+++ Material for the task

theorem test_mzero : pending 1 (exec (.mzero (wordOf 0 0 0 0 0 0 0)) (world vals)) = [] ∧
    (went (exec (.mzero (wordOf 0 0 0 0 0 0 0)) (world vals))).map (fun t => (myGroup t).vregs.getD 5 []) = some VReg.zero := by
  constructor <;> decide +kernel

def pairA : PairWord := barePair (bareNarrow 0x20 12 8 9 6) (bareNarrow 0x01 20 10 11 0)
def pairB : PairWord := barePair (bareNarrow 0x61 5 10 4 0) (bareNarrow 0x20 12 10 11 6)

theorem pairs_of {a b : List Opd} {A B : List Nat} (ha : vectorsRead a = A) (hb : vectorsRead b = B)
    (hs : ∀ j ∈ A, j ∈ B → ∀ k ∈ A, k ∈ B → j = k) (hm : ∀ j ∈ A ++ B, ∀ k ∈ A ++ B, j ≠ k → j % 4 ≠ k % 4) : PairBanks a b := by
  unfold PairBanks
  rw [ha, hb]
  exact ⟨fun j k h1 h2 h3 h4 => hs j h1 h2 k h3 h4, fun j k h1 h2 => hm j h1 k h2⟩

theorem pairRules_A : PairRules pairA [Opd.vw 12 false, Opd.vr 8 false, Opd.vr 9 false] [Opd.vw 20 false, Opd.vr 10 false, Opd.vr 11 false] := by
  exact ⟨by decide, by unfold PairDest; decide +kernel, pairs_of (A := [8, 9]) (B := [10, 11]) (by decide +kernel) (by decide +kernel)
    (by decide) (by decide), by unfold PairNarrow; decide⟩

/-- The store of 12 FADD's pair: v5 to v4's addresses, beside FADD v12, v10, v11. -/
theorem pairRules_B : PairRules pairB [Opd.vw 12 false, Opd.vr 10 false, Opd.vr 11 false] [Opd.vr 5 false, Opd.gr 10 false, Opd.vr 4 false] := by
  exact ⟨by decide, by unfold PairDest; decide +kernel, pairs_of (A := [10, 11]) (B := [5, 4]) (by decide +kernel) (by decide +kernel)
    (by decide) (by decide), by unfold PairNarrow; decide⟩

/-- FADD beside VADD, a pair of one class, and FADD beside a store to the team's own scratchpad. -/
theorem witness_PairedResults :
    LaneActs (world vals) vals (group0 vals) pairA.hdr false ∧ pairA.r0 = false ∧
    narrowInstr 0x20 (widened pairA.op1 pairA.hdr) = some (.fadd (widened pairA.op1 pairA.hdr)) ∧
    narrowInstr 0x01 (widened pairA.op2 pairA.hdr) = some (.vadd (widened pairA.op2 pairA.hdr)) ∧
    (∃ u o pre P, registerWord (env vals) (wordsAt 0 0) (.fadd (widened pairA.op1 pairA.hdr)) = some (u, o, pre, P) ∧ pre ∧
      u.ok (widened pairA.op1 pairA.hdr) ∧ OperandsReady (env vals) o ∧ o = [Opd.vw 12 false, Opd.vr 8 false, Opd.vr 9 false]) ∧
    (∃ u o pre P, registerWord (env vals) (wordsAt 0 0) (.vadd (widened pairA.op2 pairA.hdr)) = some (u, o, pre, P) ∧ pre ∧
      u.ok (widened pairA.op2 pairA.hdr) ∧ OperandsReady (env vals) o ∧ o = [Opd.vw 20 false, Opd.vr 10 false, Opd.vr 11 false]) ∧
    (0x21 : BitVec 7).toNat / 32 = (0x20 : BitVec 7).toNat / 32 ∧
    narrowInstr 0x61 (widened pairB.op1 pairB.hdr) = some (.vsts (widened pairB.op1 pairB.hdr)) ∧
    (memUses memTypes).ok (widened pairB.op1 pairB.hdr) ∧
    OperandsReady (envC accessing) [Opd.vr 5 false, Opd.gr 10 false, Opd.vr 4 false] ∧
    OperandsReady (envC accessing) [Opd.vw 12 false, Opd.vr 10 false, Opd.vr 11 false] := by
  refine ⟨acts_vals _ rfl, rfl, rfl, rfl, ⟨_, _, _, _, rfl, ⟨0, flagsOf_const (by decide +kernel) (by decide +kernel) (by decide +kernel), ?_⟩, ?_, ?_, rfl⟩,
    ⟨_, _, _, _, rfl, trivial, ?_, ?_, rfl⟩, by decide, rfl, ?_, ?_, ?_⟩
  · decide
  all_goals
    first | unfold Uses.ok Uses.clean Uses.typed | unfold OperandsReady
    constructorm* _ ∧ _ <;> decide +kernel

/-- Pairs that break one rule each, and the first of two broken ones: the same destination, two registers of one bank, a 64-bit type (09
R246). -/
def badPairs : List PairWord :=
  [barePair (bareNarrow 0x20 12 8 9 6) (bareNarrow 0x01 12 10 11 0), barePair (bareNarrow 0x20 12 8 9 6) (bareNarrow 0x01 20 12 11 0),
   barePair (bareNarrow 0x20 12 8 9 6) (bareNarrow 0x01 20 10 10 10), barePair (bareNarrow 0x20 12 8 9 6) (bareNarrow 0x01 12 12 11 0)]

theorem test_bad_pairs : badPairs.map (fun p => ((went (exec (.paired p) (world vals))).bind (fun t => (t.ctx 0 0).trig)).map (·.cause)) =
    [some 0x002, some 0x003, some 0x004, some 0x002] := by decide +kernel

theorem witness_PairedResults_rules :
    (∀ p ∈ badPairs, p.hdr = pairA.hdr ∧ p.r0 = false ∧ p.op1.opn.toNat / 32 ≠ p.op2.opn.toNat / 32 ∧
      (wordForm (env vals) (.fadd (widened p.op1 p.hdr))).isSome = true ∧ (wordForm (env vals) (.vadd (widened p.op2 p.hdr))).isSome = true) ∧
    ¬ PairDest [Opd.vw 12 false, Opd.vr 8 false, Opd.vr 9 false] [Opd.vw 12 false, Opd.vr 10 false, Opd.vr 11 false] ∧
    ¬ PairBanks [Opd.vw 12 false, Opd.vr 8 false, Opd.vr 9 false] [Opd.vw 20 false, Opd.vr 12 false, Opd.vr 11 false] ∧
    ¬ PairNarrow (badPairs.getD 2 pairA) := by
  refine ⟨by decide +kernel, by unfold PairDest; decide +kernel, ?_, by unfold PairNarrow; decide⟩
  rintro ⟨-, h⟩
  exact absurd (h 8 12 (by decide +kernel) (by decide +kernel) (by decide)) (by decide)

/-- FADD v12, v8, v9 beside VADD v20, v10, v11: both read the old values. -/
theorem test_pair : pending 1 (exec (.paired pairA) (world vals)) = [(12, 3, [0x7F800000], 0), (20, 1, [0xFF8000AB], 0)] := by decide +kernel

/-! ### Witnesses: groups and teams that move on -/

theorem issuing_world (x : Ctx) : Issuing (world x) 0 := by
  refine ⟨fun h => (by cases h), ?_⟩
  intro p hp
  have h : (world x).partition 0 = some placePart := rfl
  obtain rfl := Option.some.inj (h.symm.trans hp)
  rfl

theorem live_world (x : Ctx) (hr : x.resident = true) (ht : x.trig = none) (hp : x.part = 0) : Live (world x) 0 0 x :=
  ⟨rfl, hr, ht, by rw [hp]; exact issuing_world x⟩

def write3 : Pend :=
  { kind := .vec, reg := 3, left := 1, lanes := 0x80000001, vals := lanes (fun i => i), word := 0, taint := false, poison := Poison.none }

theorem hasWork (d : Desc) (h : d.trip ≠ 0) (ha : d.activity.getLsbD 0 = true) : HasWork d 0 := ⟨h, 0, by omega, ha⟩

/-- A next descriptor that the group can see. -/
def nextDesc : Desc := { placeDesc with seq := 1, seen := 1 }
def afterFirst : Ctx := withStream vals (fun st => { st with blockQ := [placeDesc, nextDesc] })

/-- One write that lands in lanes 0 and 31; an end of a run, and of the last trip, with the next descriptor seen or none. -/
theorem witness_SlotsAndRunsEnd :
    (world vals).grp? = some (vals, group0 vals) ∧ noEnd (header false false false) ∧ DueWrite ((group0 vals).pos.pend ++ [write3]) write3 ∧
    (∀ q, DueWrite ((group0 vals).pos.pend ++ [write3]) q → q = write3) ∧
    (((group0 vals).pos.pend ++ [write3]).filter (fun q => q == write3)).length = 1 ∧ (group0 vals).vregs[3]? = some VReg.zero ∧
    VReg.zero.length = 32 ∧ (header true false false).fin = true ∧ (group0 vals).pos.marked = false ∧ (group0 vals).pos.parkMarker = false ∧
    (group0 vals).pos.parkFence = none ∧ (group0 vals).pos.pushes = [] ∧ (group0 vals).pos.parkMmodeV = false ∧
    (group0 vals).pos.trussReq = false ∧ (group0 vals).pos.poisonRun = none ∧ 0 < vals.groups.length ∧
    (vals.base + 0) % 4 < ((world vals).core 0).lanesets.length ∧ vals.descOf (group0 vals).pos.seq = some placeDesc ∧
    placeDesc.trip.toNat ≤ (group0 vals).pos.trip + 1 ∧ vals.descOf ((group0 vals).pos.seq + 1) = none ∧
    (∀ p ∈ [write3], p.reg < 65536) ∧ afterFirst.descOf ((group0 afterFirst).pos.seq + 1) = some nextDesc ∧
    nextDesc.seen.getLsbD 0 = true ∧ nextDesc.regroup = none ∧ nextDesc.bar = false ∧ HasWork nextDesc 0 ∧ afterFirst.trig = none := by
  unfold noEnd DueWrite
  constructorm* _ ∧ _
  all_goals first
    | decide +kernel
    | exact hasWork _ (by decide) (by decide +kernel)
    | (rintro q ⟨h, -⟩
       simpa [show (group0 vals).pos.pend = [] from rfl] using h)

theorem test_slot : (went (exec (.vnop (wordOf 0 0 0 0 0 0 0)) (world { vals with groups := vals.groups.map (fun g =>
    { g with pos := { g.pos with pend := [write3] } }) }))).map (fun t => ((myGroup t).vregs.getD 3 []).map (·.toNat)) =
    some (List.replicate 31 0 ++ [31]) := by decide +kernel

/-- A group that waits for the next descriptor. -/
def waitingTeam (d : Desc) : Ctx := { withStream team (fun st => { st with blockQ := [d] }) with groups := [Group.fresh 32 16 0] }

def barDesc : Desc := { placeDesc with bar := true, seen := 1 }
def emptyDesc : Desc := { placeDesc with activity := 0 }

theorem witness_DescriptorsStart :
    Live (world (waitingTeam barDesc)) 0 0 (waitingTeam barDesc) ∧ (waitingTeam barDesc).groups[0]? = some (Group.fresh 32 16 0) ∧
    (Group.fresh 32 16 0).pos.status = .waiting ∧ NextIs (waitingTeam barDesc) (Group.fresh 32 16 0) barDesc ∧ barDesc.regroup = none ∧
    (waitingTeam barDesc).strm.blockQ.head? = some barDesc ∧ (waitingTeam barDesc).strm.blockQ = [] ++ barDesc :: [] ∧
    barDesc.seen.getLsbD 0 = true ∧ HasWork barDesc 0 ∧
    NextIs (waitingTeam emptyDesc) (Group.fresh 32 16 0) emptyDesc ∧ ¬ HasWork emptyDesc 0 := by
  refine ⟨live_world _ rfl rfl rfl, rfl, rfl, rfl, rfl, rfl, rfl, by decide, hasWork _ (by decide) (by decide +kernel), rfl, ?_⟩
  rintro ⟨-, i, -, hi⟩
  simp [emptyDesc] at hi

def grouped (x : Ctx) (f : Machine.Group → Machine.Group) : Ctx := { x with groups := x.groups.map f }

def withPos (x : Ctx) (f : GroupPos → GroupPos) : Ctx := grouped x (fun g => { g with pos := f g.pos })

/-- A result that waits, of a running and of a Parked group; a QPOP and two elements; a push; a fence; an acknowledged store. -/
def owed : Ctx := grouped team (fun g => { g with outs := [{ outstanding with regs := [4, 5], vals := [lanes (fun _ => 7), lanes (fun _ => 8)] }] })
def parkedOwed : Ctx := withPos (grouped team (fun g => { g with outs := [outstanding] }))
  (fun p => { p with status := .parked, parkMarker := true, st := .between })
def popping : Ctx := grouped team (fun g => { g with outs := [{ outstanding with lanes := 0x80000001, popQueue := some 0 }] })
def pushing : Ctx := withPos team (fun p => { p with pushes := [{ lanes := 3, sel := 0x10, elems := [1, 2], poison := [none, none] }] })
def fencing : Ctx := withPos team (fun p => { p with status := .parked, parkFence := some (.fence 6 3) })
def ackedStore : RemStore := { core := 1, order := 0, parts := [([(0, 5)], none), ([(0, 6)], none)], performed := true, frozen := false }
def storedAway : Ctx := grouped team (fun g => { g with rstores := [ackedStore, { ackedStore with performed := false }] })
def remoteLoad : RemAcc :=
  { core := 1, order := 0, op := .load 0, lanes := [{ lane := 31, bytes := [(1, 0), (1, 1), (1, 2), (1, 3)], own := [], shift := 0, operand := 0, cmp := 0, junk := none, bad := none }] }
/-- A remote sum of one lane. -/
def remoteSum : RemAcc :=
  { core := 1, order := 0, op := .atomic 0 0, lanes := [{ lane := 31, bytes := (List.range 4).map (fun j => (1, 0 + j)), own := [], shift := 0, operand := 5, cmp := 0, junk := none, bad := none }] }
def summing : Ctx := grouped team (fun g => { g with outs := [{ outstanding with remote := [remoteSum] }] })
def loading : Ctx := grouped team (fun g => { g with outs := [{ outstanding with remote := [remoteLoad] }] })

++++++

Task prompt: Start at the first line of the entries and stop at the line that contains "vectorsRead b = B)". Repeat every line in that span exactly, and nothing beyond it.

Answer space:
theorem test_mzero : pending 1 (exec (.mzero (wordOf 0 0 0 0 0 0 0)) (world vals)) = [] ∧
    (went (exec (.mzero (wordOf 0 0 0 0 0 0 0)) (world vals))).map (fun t => (myGroup t).vregs.getD 5 []) = some VReg.zero := by
  constructor <;> decide +kernel

def pairA : PairWord := barePair (bareNarrow 0x20 12 8 9 6) (bareNarrow 0x01 20 10 11 0)
def pairB : PairWord := barePair (bareNarrow 0x61 5 10 4 0) (bareNarrow 0x20 12 10 11 6)

theorem pairs_of {a b : List Opd} {A B : List Nat} (ha : vectorsRead a = A) (hb : vectorsRead b = B)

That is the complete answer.